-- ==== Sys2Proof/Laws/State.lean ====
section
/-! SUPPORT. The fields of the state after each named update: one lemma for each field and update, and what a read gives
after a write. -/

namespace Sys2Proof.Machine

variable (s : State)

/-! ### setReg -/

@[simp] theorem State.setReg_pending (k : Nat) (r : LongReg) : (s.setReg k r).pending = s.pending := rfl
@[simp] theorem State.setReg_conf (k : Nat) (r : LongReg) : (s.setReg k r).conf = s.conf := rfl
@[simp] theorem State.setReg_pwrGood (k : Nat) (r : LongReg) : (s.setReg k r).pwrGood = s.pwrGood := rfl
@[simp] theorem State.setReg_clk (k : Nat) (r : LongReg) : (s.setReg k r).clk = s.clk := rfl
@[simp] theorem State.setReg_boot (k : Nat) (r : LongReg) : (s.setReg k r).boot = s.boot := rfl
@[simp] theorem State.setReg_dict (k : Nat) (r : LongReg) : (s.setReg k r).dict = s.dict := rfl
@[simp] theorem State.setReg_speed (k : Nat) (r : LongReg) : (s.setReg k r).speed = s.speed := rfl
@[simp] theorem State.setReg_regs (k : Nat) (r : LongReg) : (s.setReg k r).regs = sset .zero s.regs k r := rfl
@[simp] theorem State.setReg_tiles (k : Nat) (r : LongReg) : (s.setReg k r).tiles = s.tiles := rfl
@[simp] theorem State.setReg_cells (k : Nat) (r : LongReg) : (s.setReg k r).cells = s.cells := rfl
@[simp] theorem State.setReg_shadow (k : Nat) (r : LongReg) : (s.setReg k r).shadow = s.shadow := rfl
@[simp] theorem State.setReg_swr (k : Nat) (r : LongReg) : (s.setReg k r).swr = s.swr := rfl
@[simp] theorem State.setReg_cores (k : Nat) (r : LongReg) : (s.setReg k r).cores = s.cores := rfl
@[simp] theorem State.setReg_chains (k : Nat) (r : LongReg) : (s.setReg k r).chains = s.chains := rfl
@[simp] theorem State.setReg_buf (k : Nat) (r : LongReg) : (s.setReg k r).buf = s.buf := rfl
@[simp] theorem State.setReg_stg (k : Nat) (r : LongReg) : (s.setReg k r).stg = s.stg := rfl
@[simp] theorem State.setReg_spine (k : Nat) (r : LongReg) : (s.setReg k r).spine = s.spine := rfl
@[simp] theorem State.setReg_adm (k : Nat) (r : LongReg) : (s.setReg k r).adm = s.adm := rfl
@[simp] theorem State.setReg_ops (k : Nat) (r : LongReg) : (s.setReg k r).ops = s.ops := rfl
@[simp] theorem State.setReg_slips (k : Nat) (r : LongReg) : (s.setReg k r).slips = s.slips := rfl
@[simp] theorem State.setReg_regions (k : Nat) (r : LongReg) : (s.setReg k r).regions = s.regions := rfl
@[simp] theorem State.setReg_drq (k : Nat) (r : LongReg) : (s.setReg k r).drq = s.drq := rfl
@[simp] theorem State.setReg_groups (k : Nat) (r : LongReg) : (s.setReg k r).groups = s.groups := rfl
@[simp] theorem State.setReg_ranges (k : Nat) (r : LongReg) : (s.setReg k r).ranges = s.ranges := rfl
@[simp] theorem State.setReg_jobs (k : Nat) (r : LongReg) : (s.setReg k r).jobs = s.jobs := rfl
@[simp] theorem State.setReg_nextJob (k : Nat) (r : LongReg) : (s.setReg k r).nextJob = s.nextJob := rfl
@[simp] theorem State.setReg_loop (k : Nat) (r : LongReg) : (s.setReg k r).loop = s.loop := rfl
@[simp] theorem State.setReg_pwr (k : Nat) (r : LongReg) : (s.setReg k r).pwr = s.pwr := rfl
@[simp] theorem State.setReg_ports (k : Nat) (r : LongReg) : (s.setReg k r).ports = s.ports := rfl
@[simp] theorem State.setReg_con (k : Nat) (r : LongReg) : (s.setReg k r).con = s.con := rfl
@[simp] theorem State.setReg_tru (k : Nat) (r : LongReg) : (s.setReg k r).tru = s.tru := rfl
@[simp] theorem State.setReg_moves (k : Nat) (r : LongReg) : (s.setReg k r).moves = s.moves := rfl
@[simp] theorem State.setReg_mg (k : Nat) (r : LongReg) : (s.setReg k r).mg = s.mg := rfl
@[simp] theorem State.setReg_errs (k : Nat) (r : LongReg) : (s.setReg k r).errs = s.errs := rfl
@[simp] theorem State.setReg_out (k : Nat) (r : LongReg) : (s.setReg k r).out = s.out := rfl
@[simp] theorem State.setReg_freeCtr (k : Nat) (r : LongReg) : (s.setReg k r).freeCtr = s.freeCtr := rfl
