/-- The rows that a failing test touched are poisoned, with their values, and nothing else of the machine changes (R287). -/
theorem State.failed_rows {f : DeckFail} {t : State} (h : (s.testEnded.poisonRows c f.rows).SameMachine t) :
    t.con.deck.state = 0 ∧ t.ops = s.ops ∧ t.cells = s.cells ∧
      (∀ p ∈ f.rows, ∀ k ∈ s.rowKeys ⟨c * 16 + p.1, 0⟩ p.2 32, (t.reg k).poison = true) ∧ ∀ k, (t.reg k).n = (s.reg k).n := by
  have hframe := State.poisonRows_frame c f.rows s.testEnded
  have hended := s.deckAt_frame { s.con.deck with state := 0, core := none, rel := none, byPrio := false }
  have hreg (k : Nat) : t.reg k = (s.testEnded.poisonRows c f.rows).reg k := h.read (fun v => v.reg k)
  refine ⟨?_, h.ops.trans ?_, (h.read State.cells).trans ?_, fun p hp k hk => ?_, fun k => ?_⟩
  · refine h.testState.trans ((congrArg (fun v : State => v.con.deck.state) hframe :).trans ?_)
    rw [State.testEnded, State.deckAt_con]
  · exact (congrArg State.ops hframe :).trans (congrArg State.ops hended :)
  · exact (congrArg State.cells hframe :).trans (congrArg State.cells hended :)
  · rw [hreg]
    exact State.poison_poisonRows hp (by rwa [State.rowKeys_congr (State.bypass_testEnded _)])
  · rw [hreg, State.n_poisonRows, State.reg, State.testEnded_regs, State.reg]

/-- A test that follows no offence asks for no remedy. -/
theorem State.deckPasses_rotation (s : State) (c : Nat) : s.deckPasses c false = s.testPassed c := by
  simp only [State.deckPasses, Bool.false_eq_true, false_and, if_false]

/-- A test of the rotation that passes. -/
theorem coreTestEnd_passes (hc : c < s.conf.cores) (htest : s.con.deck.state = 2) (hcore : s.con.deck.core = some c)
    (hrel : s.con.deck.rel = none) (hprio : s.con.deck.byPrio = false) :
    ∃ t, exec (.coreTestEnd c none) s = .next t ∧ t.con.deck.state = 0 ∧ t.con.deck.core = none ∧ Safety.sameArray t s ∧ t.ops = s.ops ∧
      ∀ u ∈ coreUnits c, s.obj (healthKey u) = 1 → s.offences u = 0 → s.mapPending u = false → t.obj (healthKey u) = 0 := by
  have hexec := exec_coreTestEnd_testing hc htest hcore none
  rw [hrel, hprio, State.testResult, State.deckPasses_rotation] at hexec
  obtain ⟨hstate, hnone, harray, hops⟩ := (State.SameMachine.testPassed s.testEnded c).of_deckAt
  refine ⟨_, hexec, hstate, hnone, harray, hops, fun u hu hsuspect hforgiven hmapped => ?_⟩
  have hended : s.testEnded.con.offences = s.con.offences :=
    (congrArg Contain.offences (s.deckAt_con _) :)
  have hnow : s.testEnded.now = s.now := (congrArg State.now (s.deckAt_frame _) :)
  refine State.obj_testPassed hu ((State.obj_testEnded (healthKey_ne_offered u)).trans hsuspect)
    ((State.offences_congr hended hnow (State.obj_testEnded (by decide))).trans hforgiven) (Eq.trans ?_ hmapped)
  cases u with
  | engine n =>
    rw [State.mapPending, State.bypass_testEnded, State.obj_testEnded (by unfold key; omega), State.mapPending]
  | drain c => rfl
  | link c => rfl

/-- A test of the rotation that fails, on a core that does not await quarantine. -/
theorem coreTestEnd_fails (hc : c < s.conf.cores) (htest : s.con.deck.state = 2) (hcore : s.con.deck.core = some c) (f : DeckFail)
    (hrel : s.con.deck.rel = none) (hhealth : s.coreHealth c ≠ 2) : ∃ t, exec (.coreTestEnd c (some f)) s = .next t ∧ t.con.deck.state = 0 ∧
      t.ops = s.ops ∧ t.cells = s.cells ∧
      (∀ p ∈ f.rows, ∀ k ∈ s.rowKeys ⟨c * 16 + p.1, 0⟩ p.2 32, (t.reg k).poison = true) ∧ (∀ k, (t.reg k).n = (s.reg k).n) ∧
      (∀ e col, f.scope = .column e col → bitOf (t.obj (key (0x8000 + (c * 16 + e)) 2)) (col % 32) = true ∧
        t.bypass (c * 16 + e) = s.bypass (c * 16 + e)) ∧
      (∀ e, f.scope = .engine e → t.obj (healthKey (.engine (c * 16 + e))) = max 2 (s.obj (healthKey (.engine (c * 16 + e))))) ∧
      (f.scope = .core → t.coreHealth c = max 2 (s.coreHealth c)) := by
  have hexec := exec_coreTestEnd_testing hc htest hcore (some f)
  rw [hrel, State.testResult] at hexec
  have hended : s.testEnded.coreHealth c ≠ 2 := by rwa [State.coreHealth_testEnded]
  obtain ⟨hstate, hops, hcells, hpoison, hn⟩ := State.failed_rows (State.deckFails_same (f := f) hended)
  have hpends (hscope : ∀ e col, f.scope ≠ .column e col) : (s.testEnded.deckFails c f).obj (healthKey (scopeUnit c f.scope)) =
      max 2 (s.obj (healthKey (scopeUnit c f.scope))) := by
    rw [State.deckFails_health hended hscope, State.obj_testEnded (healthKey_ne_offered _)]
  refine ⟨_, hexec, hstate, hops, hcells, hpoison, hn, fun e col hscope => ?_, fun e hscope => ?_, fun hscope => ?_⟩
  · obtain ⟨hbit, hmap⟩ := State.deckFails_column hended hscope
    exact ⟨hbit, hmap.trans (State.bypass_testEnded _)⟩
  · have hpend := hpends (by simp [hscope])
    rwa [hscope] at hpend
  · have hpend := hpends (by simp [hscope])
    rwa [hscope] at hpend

# # # #

## To do
Repeat exactly the lines of the material above, taking the first line, the line with "s.regs k r := rfl", and every line between them.

## Exercise response
-- ==== Sys2Proof/Laws/State.lean ====
section
/-! SUPPORT. The fields of the state after each named update: one lemma for each field and update, and what a read gives
after a write. -/

namespace Sys2Proof.Machine

variable (s : State)

/-! ### setReg -/

@[simp] theorem State.setReg_pending (k : Nat) (r : LongReg) : (s.setReg k r).pending = s.pending := rfl
@[simp] theorem State.setReg_conf (k : Nat) (r : LongReg) : (s.setReg k r).conf = s.conf := rfl
@[simp] theorem State.setReg_pwrGood (k : Nat) (r : LongReg) : (s.setReg k r).pwrGood = s.pwrGood := rfl
@[simp] theorem State.setReg_clk (k : Nat) (r : LongReg) : (s.setReg k r).clk = s.clk := rfl
@[simp] theorem State.setReg_boot (k : Nat) (r : LongReg) : (s.setReg k r).boot = s.boot := rfl
@[simp] theorem State.setReg_dict (k : Nat) (r : LongReg) : (s.setReg k r).dict = s.dict := rfl
@[simp] theorem State.setReg_speed (k : Nat) (r : LongReg) : (s.setReg k r).speed = s.speed := rfl
@[simp] theorem State.setReg_regs (k : Nat) (r : LongReg) : (s.setReg k r).regs = sset .zero s.regs k r := rfl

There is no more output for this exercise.